The Ferguson effect in Ferguson

Newly released figures show that murders increased by 11 percent in the U.S. in 2015. 1,532 more people were murdered last year than the year before. The murder rate (murders per 100,000 population) rose by 10 percent.

According to Kent Scheidegger of the Crime and Consequences blog, only twice in more than a half century has the rate jumped double digits in one year. In one other year, the increase was just short of 10 percent. The three years? 1966-1968, when crime was rising at a horrific rate and, by the end of this period, many thought our society was beginning to unravel.

We also have 2015 data from Ferguson, Missouri, via Heather Mac Donald.
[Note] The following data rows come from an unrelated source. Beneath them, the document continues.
-- ==== Sys2Proof/Laws/Quiet.lean ====
section
/-! SUPPORT. What the transmit queue's owners leave as it is when they offer, withdraw and build frames: the live
flags, the kinds of every fault record, the network fault list, the peer table, the host points, the response,
and every field of the Peer Bus Controller but the queue. -/

namespace Sys2Proof.Machine

open Sys2Proof

/-- Waiting or not, a record holds the same kinds. -/
@[simp] theorem setFaultWaiting_record (b : Bool) (c d : Fin 8) (s : State) :
    ((setFaultWaiting b c s).faults.records.get d).kinds = (s.faults.records.get d).kinds ∧
    ((setFaultWaiting b c s).faults.records.get d).newest = (s.faults.records.get d).newest := by
  by_cases h : d = c <;> simp [setFaultWaiting, Eight.get_set, State.faultRec, h]

@[simp] theorem pendSource_quiet (p : PubSource) (s : State) :
    (pendSource p s).faults.flags.live = s.faults.flags.live ∧
    (pendSource p s).faults.list = s.faults.list ∧ (pendSource p s).faults.overrun = s.faults.overrun ∧
    (pendSource p s).faults.peers = s.faults.peers ∧ (pendSource p s).host.points = s.host.points ∧
    (pendSource p s).host.response = s.host.response ∧
    (pendSource p s).host.transaction = s.host.transaction := by
  unfold pendSource
  try dsimp only
  simp [*]

@[simp] theorem pendSource_record (p : PubSource) (d : Fin 8) (s : State) :
    ((pendSource p s).faults.records.get d).kinds = (s.faults.records.get d).kinds ∧
    ((pendSource p s).faults.records.get d).newest = (s.faults.records.get d).newest := by
  unfold pendSource
  try dsimp only
  simp [*]

@[simp] theorem pendPairs_quiet (l : List PointPair) (s : State) :
    (pendPairs l s).faults.flags.live = s.faults.flags.live ∧
    (pendPairs l s).faults.list = s.faults.list ∧ (pendPairs l s).faults.overrun = s.faults.overrun ∧
    (pendPairs l s).faults.peers = s.faults.peers ∧ (pendPairs l s).host.points = s.host.points ∧
    (pendPairs l s).host.response = s.host.response ∧
    (pendPairs l s).host.transaction = s.host.transaction := by
  unfold pendPairs
  try dsimp only
  simp [*]

@[simp] theorem pendPairs_record (l : List PointPair) (d : Fin 8) (s : State) :
    ((pendPairs l s).faults.records.get d).kinds = (s.faults.records.get d).kinds ∧
    ((pendPairs l s).faults.records.get d).newest = (s.faults.records.get d).newest := by
  unfold pendPairs
  try dsimp only
  simp [*]

@[simp] theorem raiseFlag_quiet (f : NodeFlag) (s : State) :
    (raiseFlag f s).faults.flags.live = s.faults.flags.live ∧
    (raiseFlag f s).faults.list = s.faults.list ∧ (raiseFlag f s).faults.overrun = s.faults.overrun ∧
    (raiseFlag f s).faults.peers = s.faults.peers ∧ (raiseFlag f s).host.points = s.host.points ∧
    (raiseFlag f s).host.response = s.host.response ∧
    (raiseFlag f s).host.transaction = s.host.transaction := by
  unfold raiseFlag trackErr
  try dsimp only
  (repeat' split) <;> simp [*]

@[simp] theorem raiseFlag_record (f : NodeFlag) (d : Fin 8) (s : State) :
    ((raiseFlag f s).faults.records.get d).kinds = (s.faults.records.get d).kinds ∧
    ((raiseFlag f s).faults.records.get d).newest = (s.faults.records.get d).newest := by
  unfold raiseFlag trackErr
  try dsimp only
  (repeat' split) <;> simp [*]

@[simp] theorem displacedNotice_quiet (f : Frame) (s : State) :
    (displacedNotice f s).faults.flags.live = s.faults.flags.live ∧
    (displacedNotice f s).faults.list = s.faults.list ∧
    (displacedNotice f s).faults.overrun = s.faults.overrun ∧
    (displacedNotice f s).faults.peers = s.faults.peers ∧
    (displacedNotice f s).host.points = s.host.points ∧
    (displacedNotice f s).host.response = s.host.response ∧
    (displacedNotice f s).host.transaction = s.host.transaction := by
  unfold displacedNotice setFaultWaiting
  try dsimp only
  (repeat' split) <;> simp [*]

@[simp] theorem displacedNotice_record (f : Frame) (d : Fin 8) (s : State) :
    ((displacedNotice f s).faults.records.get d).kinds = (s.faults.records.get d).kinds ∧
    ((displacedNotice f s).faults.records.get d).newest = (s.faults.records.get d).newest := by
  unfold displacedNotice
  try dsimp only
  (repeat' split) <;> simp [*]

@[simp] theorem offer_quiet (f : Frame) (s : State) :
    ((offer f s).1).faults.flags.live = s.faults.flags.live ∧
    ((offer f s).1).faults.list = s.faults.list ∧ ((offer f s).1).faults.overrun = s.faults.overrun ∧
    ((offer f s).1).faults.peers = s.faults.peers ∧ ((offer f s).1).host.points = s.host.points ∧
    ((offer f s).1).host.response = s.host.response ∧
    ((offer f s).1).host.transaction = s.host.transaction := by
  unfold offer
  try dsimp only
  (repeat' split) <;> simp [*]

@[simp] theorem offer_line (f : Frame) (s : State) :
    ((offer f s).1).bus.state = s.bus.state ∧ ((offer f s).1).bus.phase = s.bus.phase ∧
    ((offer f s).1).bus.joinTimer = s.bus.joinTimer ∧
    ((offer f s).1).bus.offLineTimer = s.bus.offLineTimer ∧
    ((offer f s).1).bus.joinCounter = s.bus.joinCounter ∧ ((offer f s).1).bus.score = s.bus.score ∧
    ((offer f s).1).bus.attempt = s.bus.attempt ∧ ((offer f s).1).bus.gapSeen = s.bus.gapSeen ∧
    ((offer f s).1).bus.rejecting = s.bus.rejecting := by
  unfold offer
  try dsimp only
  (repeat' split) <;> simp [*]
She writes:

In 2014, Ferguson’s violent-crime rate was 545 violent crimes per 100,000 residents, considerably above the 2014 national average of 362. But in 2015, the number of violent crimes in Ferguson surged 65 percent, from 115 to 190. Ferguson’s violent-crime rate in 2015 was 790 per 100,000 residents, over two times the national average of 373 in 2015.

(Emphasis added)

What about murders? They increased from two to five. That’s an increase of 150 percent but the absolute numbers are too low to draw conclusions from. As MacDonald notes, however, “low absolute numbers have never prevented the Left from declaring a surge in hate crimes, say.”

Meanwhile, robberies were up 60 percent, from 51 to 82. Aggravated assaults rose 46 percent, from 60 to 95.

We can draw conclusions from the 65 percent increase in overall violent crime in Ferguson. Here is what Mac Donald concludes:

Ferguson’s residents. . .and above all its black residents, faced a greatly elevated chance of being victimized by violent crime in 2015, as officers backed off from proactive policing under the Ferguson effect. . . .

Ferguson, Mo., is emblematic of how the Ferguson effect is hitting cities with large black populations: It has produced the largest homicide increase in nearly a half-century. That crime increase will only end if the false narrative about policing promulgated by the Black Lives Matter movement and embraced by President Barack Obama and Hillary Clinton is finally put to rest.